Thats how many hours Ive spent studying since yesterday. Im done for now. Please review what I am doing and advise......Im begging you. And don't laugh at me!!

1. Reading cases 1x briefly
2. Re-Reading and Briefing
3. Reading notes and questions
4. Looking up cases referenced in notes on Westlaw and copy past summaries on brief.

What Im thinking I need to do...

1. Synthasize cases read so far
2. prepare flash cards for terms I dont have memorized yet
3. prepare flash cards for black letter law
4. find a fucking study group
5. find something to do for the rest of the night that doesn't involve partying cuz that will take out tomorrow and I need tomorrow to do my other two classes homework.
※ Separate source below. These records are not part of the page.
-- ==== Sys2Proof/Laws/Within.lean ====
section
/-! SUPPORT. The operations that work on the axes, the descriptors and what the host is told alone: every other part of the state is as
it was. -/

set_option linter.unreachableTactic false
set_option linter.unusedTactic false
set_option linter.unusedVariables false

namespace Sys2Proof.Machine

open Safety (evReg)

/-- The axes, the motor cards, the descriptors, the completion rings, the event ring, the events gathered, the host interface, the registers, the
Weighbridge's count of moves and what is sent out may have moved; everything else is as it was. Where `z` is true, no register has moved but those
of events, a pending event is still pending, and nothing has been accepted. -/
structure Within (z : Bool) (s t : State) : Prop where
  eqn : t = { s with ax := t.ax, cards := t.cards, cq := t.cq, eq := t.eq, gather := t.gather, hif := t.hif, ord := t.ord, out := t.out, regs := t.regs, wb := t.wb }
  link : t.hif.linkUp = s.hif.linkUp ∧ t.hif.perst = s.hif.perst ∧ t.hif.lostAt = s.hif.lostAt
  next : z = true → t.ord.next = s.ord.next
  reg : z = true → ∀ a, evReg a = false → t.reg a = s.reg a
  lo : z = true → ∀ i, (s.reg Adr.EVT_PEND_LO).getLsbD i = true → (t.reg Adr.EVT_PEND_LO).getLsbD i = true
  hi : z = true → ∀ i, (s.reg Adr.EVT_PEND_HI).getLsbD i = true → (t.reg Adr.EVT_PEND_HI).getLsbD i = true

theorem Within.refl (z : Bool) (s : State) : Within z s s := ⟨rfl, ⟨rfl, rfl, rfl⟩, fun _ => rfl, fun _ _ _ => rfl, fun _ _ => id, fun _ _ => id⟩

theorem Within.trans {z : Bool} {s t u : State} (h : Within z s t) (k : Within z t u) : Within z s u :=
  ⟨by rw [k.eqn, h.eqn], ⟨k.link.1.trans h.link.1, k.link.2.1.trans h.link.2.1, k.link.2.2.trans h.link.2.2⟩,
    fun e => (k.next e).trans (h.next e), fun e a n => (k.reg e a n).trans (h.reg e a n), fun e i w => k.lo e i (h.lo e i w),
    fun e i w => k.hi e i (h.hi e i w)⟩

theorem Within.same {z : Bool} {s t : State}
    (h : t = { s with ax := t.ax, cards := t.cards, cq := t.cq, eq := t.eq, gather := t.gather, hif := t.hif, ord := t.ord, out := t.out, regs := s.regs, wb := t.wb })
    (hh : t.hif.linkUp = s.hif.linkUp ∧ t.hif.perst = s.hif.perst ∧ t.hif.lostAt = s.hif.lostAt := by exact ⟨rfl, rfl, rfl⟩)
    (hn : t.ord.next = s.ord.next := by rfl) : Within z s t := by
  have hr : ∀ a, t.reg a = s.reg a := State.reg_of_regs (by rw [h])
  have hs : t.regs = s.regs := by rw [h]
  exact ⟨by rw [hs]; exact h, hh, fun _ => hn, fun _ a _ => hr a, fun _ i w => by rw [hr]; exact w, fun _ i w => by rw [hr]; exact w⟩

theorem Within.frm {z : Bool} {s t : State} (h : Within z s t) : t.frm = s.frm := by rw [h.eqn]
theorem Within.sq {z : Bool} {s t : State} (h : Within z s t) : t.sq = s.sq := by rw [h.eqn]
theorem Within.cu {z : Bool} {s t : State} (h : Within z s t) : t.cu = s.cu := by rw [h.eqn]
theorem Within.hv {z : Bool} {s t : State} (h : Within z s t) : t.hv = s.hv := by rw [h.eqn]
theorem Within.fbc {z : Bool} {s t : State} (h : Within z s t) : t.fbc = s.fbc := by rw [h.eqn]
theorem Within.sd {z : Bool} {s t : State} (h : Within z s t) : t.sd = s.sd := by rw [h.eqn]
theorem Within.trg {z : Bool} {s t : State} (h : Within z s t) : t.trg = s.trg := by rw [h.eqn]
theorem Within.grp {z : Bool} {s t : State} (h : Within z s t) : t.grp = s.grp := by rw [h.eqn]
theorem Within.prb {z : Bool} {s t : State} (h : Within z s t) : t.prb = s.prb := by rw [h.eqn]
theorem Within.emu {z : Bool} {s t : State} (h : Within z s t) : t.emu = s.emu := by rw [h.eqn]
theorem Within.cmp {z : Bool} {s t : State} (h : Within z s t) : t.cmp = s.cmp := by rw [h.eqn]
theorem Within.gran {z : Bool} {s t : State} (h : Within z s t) : t.gran = s.gran := by rw [h.eqn]
theorem Within.pool {z : Bool} {s t : State} (h : Within z s t) : t.pool = s.pool := by rw [h.eqn]
theorem Within.line {z : Bool} {s t : State} (h : Within z s t) : t.line = s.line := by rw [h.eqn]
theorem Within.acc {z : Bool} {s t : State} (h : Within z s t) : t.acc = s.acc := by rw [h.eqn]
theorem Within.upd {z : Bool} {s t : State} (h : Within z s t) : t.upd = s.upd := by rw [h.eqn]
theorem Within.sys {z : Bool} {s t : State} (h : Within z s t) : t.sys = s.sys := by rw [h.eqn]
theorem Within.caps {z : Bool} {s t : State} (h : Within z s t) : t.caps = s.caps := by rw [h.eqn]
theorem Within.bus {z : Bool} {s t : State} (h : Within z s t) : t.bus = s.bus := by rw [h.eqn]
theorem Within.free {z : Bool} {s t : State} (h : Within z s t) : t.free = s.free := by rw [h.eqn]
theorem Within.pending {z : Bool} {s t : State} (h : Within z s t) : t.pending = s.pending := by rw [h.eqn]

theorem within_mk {z : Bool} {s0 s : State} {cq_ eq_ ax_ cards_ wb_ gather_ out_} (h : Within z s0 s) :
    Within z s0 (State.mk s.frm s.hif s.sq cq_ eq_ s.ord ax_ cards_ s.cu s.hv s.fbc s.sd s.trg s.grp s.prb s.emu s.cmp
      s.gran s.pool s.line wb_ s.acc s.upd s.sys s.regs s.caps s.bus gather_ out_ s.free s.pending) :=
  h.trans (Within.same rfl)

theorem within_mk_hif {z : Bool} {s0 s : State} {hif_ cq_ eq_ ax_ cards_ wb_ gather_ out_} (h : Within z s0 s)
    (hh : hif_.linkUp = s.hif.linkUp ∧ hif_.perst = s.hif.perst ∧ hif_.lostAt = s.hif.lostAt) :
    Within z s0 (State.mk s.frm hif_ s.sq cq_ eq_ s.ord ax_ cards_ s.cu s.hv s.fbc s.sd s.trg s.grp s.prb s.emu s.cmp
      s.gran s.pool s.line wb_ s.acc s.upd s.sys s.regs s.caps s.bus gather_ out_ s.free s.pending) :=
  h.trans (Within.same rfl hh)

theorem within_mk_ord {z : Bool} {s0 s : State} {cq_ eq_ ord_ ax_ cards_ wb_ gather_ out_} (h : Within z s0 s) (hn : ord_.next = s.ord.next) :
    Within z s0 (State.mk s.frm s.hif s.sq cq_ eq_ ord_ ax_ cards_ s.cu s.hv s.fbc s.sd s.trg s.grp s.prb s.emu s.cmp
      s.gran s.pool s.line wb_ s.acc s.upd s.sys s.regs s.caps s.bus gather_ out_ s.free s.pending) :=
  h.trans (Within.same rfl ⟨rfl, rfl, rfl⟩ hn)

theorem within_mk_any {s0 s : State} {cq_ eq_ ord_ ax_ cards_ wb_ regs_ gather_ out_} (h : Within false s0 s) :
    Within false s0 (State.mk s.frm s.hif s.sq cq_ eq_ ord_ ax_ cards_ s.cu s.hv s.fbc s.sd s.trg s.grp s.prb s.emu s.cmp
      s.gran s.pool s.line wb_ s.acc s.upd s.sys regs_ s.caps s.bus gather_ out_ s.free s.pending) :=
  h.trans ⟨rfl, ⟨rfl, rfl, rfl⟩, fun e => (nomatch e), fun e => (nomatch e), fun e => (nomatch e), fun e => (nomatch e)⟩

/-- Event 5 told in the registers. -/
theorem within_overflowRegs {z : Bool} (s : State) : Within z s ((s.orReg Adr.EVT_PEND_LO 32).incReg (Adr.EVT_CNT 5)) := by
  have k : ∀ b, b ≠ Adr.EVT_CNT 5 → ((s.orReg Adr.EVT_PEND_LO 32).incReg (Adr.EVT_CNT 5)).reg b = (s.orReg Adr.EVT_PEND_LO 32).reg b :=
    fun b hb => State.reg_setReg_other _ _ hb
  refine ⟨rfl, ⟨rfl, rfl, rfl⟩, fun _ => rfl, fun _ a n => ?_, fun _ i w => ?_, fun _ i w => ?_⟩
  · simp only [evReg, Bool.or_eq_false_iff, beq_eq_false_iff_ne, ne_eq, Bool.and_eq_false_iff, decide_eq_false_iff_not] at n
    rw [k _ (by simp only [Adr.EVT_CNT]; omega)]
    exact State.reg_setReg_other _ _ n.1.1
  · rw [k _ (by decide)]
    simp [State.orReg, w]
  · rw [k _ (by decide)]
    rw [State.orReg, State.reg_setReg_other _ _ (by decide)]
    exact w

theorem within_setReg {s0 s : State} (h : Within false s0 s) (a : Nat) (w : Word) : Within false s0 (s.setReg a w) :=
  h.trans ⟨rfl, ⟨rfl, rfl, rfl⟩, fun e => (nomatch e), fun e => (nomatch e), fun e => (nomatch e), fun e => (nomatch e)⟩

theorem within_emit {z : Bool} {s0 s : State} (h : Within z s0 s) (o : Output) : Within z s0 (s.emit o) := h.trans (Within.same rfl)

theorem within_modDesc {z : Bool} {s0 s : State} (h : Within z s0 s) (d : Nat) (f : Desc → Desc) : Within z s0 (s.modDesc d f) :=
  h.trans (Within.same rfl)

theorem within_dropDesc {z : Bool} {s0 s : State} (h : Within z s0 s) (d : Nat) : Within z s0 (s.dropDesc d) := h.trans (Within.same rfl)

theorem within_forAll {z : Bool} {α : Type} {s0 s : State} {l : List α} {f : State → α → State} (h : Within z s0 s)
    (hf : ∀ t a, Within z s0 t → Within z s0 (f t a)) : Within z s0 (s.forAll l f) := by
  unfold State.forAll
  induction l generalizing s with
  | nil => exact h
  | cons a l ih => exact ih (hf s a h)

theorem within_foldl {z : Bool} {α : Type} {s0 s : State} {l : List α} {f : State → α → State} (h : Within z s0 s)
    (hf : ∀ t a, Within z s0 t → Within z s0 (f t a)) : Within z s0 (l.foldl f s) := within_forAll h hf

theorem within_fst {z : Bool} {α : Type} {s0 t : State} {a : α} {p : State × α} (h : Within z s0 p.1) (e : p = (t, a)) : Within z s0 t := by
  subst e; exact h

theorem within_snd {z : Bool} {α : Type} {s0 t : State} {a : α} {p : α × State} (h : Within z s0 p.2) (e : p = (a, t)) : Within z s0 t := by
  subst e; exact h

theorem within_ite {z : Bool} {s0 s t : State} {c : Prop} [Decidable c] (hs : Within z s0 s) (ht : Within z s0 t) : Within z s0 (if c then s else t) := by
  split
  · exact hs
  · exact ht

theorem within_incReg {s0 s : State} (h : Within false s0 s) (x1 : ℕ) : Within false s0 (State.incReg s x1) := by
  unfold State.incReg
  try dsimp only
  repeat' (first
    | with_reducible assumption | with_reducible refine within_setReg ?_ _ _ | split
    | fail_if_no_progress (with_reducible refine within_mk (h := ?_))
    | fail_if_no_progress (with_reducible refine within_mk_any (h := ?_)))

theorem within_orReg {s0 s : State} (h : Within false s0 s) (x1 : ℕ) (x2 : ℕ) : Within false s0 (State.orReg s x1 x2) := by
  unfold State.orReg
  try dsimp only
  repeat' (first
    | with_reducible assumption | with_reducible refine within_setReg ?_ _ _ | split
    | fail_if_no_progress (with_reducible refine within_mk (h := ?_))
    | fail_if_no_progress (with_reducible refine within_mk_any (h := ?_)))

theorem within_sendMsix {z : Bool} {s0 s : State} (h : Within z s0 s) (x1 : Fin 2) (x2 : Fin 16) : Within z s0 (State.sendMsix s x1 x2) := by
  unfold State.sendMsix
  try dsimp only
  repeat' (first
    | with_reducible assumption | with_reducible refine within_emit ?_ _ | split
    | fail_if_no_progress (with_reducible refine within_mk (h := ?_)))

theorem within_signal {z : Bool} {s0 s : State} (h : Within z s0 s) (x1 : Fin 2) (x2 : Fin 16) : Within z s0 (State.signal s x1 x2) := by
  unfold State.signal
  try dsimp only
  repeat' (first
    | with_reducible assumption | with_reducible refine within_sendMsix ?_ _ _ | split
    | fail_if_no_progress (with_reducible refine within_mk (h := ?_))
    | fail_if_no_progress (with_reducible refine within_mk_hif (h := ?_) ?_) | exact ⟨rfl, rfl, rfl⟩)

theorem within_signalEq {z : Bool} {s0 s : State} (h : Within z s0 s) : Within z s0 (State.signalEq s) := by
  unfold State.signalEq
  try dsimp only
  repeat' (first
    | with_reducible assumption | with_reducible refine within_signal ?_ _ _ | split
    | fail_if_no_progress (with_reducible refine within_mk (h := ?_)))

theorem within_putEvent {z : Bool} {s0 s : State} (h : Within z s0 s) (x1 : EvRec) (x2 : Bool) : Within z s0 (State.putEvent s x1 x2) := by
  unfold State.putEvent
  try dsimp only
  repeat' (first
    | with_reducible assumption | with_reducible refine within_emit ?_ _ | with_reducible refine within_signalEq ?_ | split
    | fail_if_no_progress (with_reducible refine within_mk (h := ?_)))

theorem within_writeEvent {z : Bool} {s0 s : State} (h : Within z s0 s) (x1 : EvRec) (x2 : Bool) : Within z s0 (State.writeEvent s x1 x2) := by
  unfold State.writeEvent
  try dsimp only
  repeat' (first
    | with_reducible assumption | with_reducible refine within_putEvent ?_ _ _ | split
    | fail_if_no_progress (with_reducible refine within_mk (h := ?_)))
Is this wrong? Also, I thought about it yesterday and most of the advice I have gotten from law students (none related to this blog or anyother blog) but in person---have come from people who are either barely getting by or doing mediocre. I need some input from the super stars...I know ur out there.........HELP! If you are failing law school or bareley getting by please keep your advice to yourself! You are tainting me. I am impressionable...

3 comments:

K said...

I know that I don't look up the cases in the notes mainly because my professors don't ask about them. I'm doing all the same things you are!

It might just take us a while to streamline this process!

pennypincher said...

Okay advise - Brief your cases. this is very important and I liked to color brief them using different colored highlighters so that when a teacher asked questions I knew at least what color to look for the answer - ex:
issue - pink
rule of law - blue
reasoning - green
holding and facts - yellow
You get the idea. I am not sure about reading other cases mentioned in the cases. I never did this, but it doesn't sound like a bad idea just very time consuming.

The most important thing is to realize how the cases you are reading relate and add to each other. Each rule of law is not a separate rule, they combine with others to form a whole realm of law, ie. torts.

As far as study groups go, I say find one person you really click with. if you get too many people together, each person will have a different way of looking at the topic and too many great minds only lead to intense discussions going NO WHERE.

JD-Maybe said...

thanx girls :)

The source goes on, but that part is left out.